Reaching Uninsured Children
4.6 Million Youth in This Category
A Key Issue for SREB Policymakers
“Children who must deal with illness, hunger, lack of
family support, or other forms of physical and mental deprivation may
never be ready to make the most of first or any other grade.”
from Readiness for School:
The Early Childhood Challenge
Southern Regional Education Board, 1992
An estimated 14 percent of
American children under the age of 18 have no health insurance coverage, despite
the fact that the relationship between good health and success in school is
widely acknowledged.
In the SREB region the problem is
even more severe, with 17.7 percent of children uninsured, a total of more than
4.6 million, almost half of all the uninsured children in the United States.
In the past several years, many
states have begun exploring possible ways of providing these children with the
health care they need to have a fair chance at school success. One of the
earliest and most widely heralded of these efforts is the Florida Healthy Kids
Corporation, authorized by the state legislature in 1990. Since it began
enrolling children in 1992, using public schools as the basis for identifying
and grouping children for insurance purposes, Florida Healthy Kids has extended
coverage to more than 45,000 children.
More recently, the problem of
uninsured children has also become a major concern at the federal level. With
the Balanced Budget Act of 1997, Congress funded a major new initiative to help
states deal with this problem. The State Children’s Health Insurance Program (SCHIP)
was enacted as Title XXI of the Social Security Act “to provide funds to
states to enable them to initiate and expand the provision of child health
assistance to uninsured low-income children.” Title XXI guarantees
approximately $40 billion over a ten year period to expand health insurance
coverage for children below 200 percent of the federal poverty level
(approximately $32,000 per year for a family of four in 1997) who are not
eligible for Medicaid.
The new federal child health
insurance program allows states substantial flexibility in designing programs to
best meet their needs, but there are also important requirements that state
plans must meet. Because it has had considerable success in a relatively short
period, the Florida Healthy Kids Corporation has been one of the models that
states have been most interested in. This report looks at the experience of the
Healthy Kids program and briefly describes the new federal program. It then
identifies a number of key questions that state policymakers should ask as they
attempt to develop programs to reach the uninsured children in their states.

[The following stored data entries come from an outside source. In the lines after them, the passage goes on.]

-- ==== Sys2Proof/Machine/Flags.lean ====
section
/-! DEFINITION. The status flags (R184), their enables and ATTN_N (R185). -/

namespace Sys2Proof.Machine

/-- The status flags, in the order of R184. -/
inductive Flag where
  | sensorFault | zoneFallback | outputLost | gearSilent | lampFail | lineDown | shadeFault | calFinished | occChange
  | clockInvalid | configDefaults | storeError | saveFinished | counterSaturated | hostFrameError | sensorLineOverrun
  deriving DecidableEq, Repr

/-- A flag's place in a flag set: one bit per flag in the order of R184, the first in the least significant bit (R201). -/
def flagBit : Flag → Nat
  | .sensorFault => 0
  | .zoneFallback => 1
  | .outputLost => 2
  | .gearSilent => 3
  | .lampFail => 4
  | .lineDown => 5
  | .shadeFault => 6
  | .calFinished => 7
  | .occChange => 8
  | .clockInvalid => 9
  | .configDefaults => 10
  | .storeError => 11
  | .saveFinished => 12
  | .counterSaturated => 13
  | .hostFrameError => 14
  | .sensorLineOverrun => 15

/-- The flag set that holds one flag. -/
def flagMask (f : Flag) : Word16 := BitVec.twoPow 16 (flagBit f)

/-- Whether a flag set holds a flag. -/
def hasFlag (w : Word16) (f : Flag) : Bool := w.getLsbD (flagBit f)

/-- ATTN_N is driven low while the latched set and the enable set share a member (R185). -/
def attnDue (latched enables : Word16) : Bool := latched &&& enables != 0

/-- The latched and enable sets replaced, and ATTN_N recomputed (R185). -/
def State.withFlags (latched enables : Word16) (s : State) : State :=
  { s with flags := { latched := latched, enables := enables, attn := attnDue latched enables } }

/-- A block reports an event that adds its flag to the latched set (R184). -/
def State.latch (f : Flag) (s : State) : State :=
  s.withFlags (s.flags.latched ||| flagMask f) s.flags.enables

/-- `State.latch` where a condition holds. -/
def State.latchIf (c : Bool) (f : Flag) (s : State) : State := if c then s.latch f else s

/-- CLEAR_FLAGS's removal of the named flags (R186). -/
def State.unlatch (named : Word16) (s : State) : State :=
  s.withFlags (s.flags.latched &&& ~~~named) s.flags.enables

/-- SET_FLAG_ENABLES's replacement of the enable set (R185). -/
def State.setEnables (enables : Word16) (s : State) : State :=
  s.withFlags s.flags.latched enables

end Sys2Proof.Machine
end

Florida Healthy Kids Corporation
The key to providing affordable
health insurance coverage is the use of population grouping to level the overall
risk to the insurer. The innovative concept on which the Florida Healthy Kids
Corporation is based is that public school students can be insured under a group
plan as easily as employees, the grouping model most commonly used today.
The concept of school-based health
insurance was first proposed in 1988 by the staff of the Institute for Child
Health Policy at the University of Florida. The Florida Legislature responded to
this proposal in 1990 by providing authority for the creation of a non-profit
corporation to explore the feasibility of this approach. The target population
for Healthy Kids is public school children between the ages of 5-19 who are not
covered under private insurance plans and are not eligible for Medicaid.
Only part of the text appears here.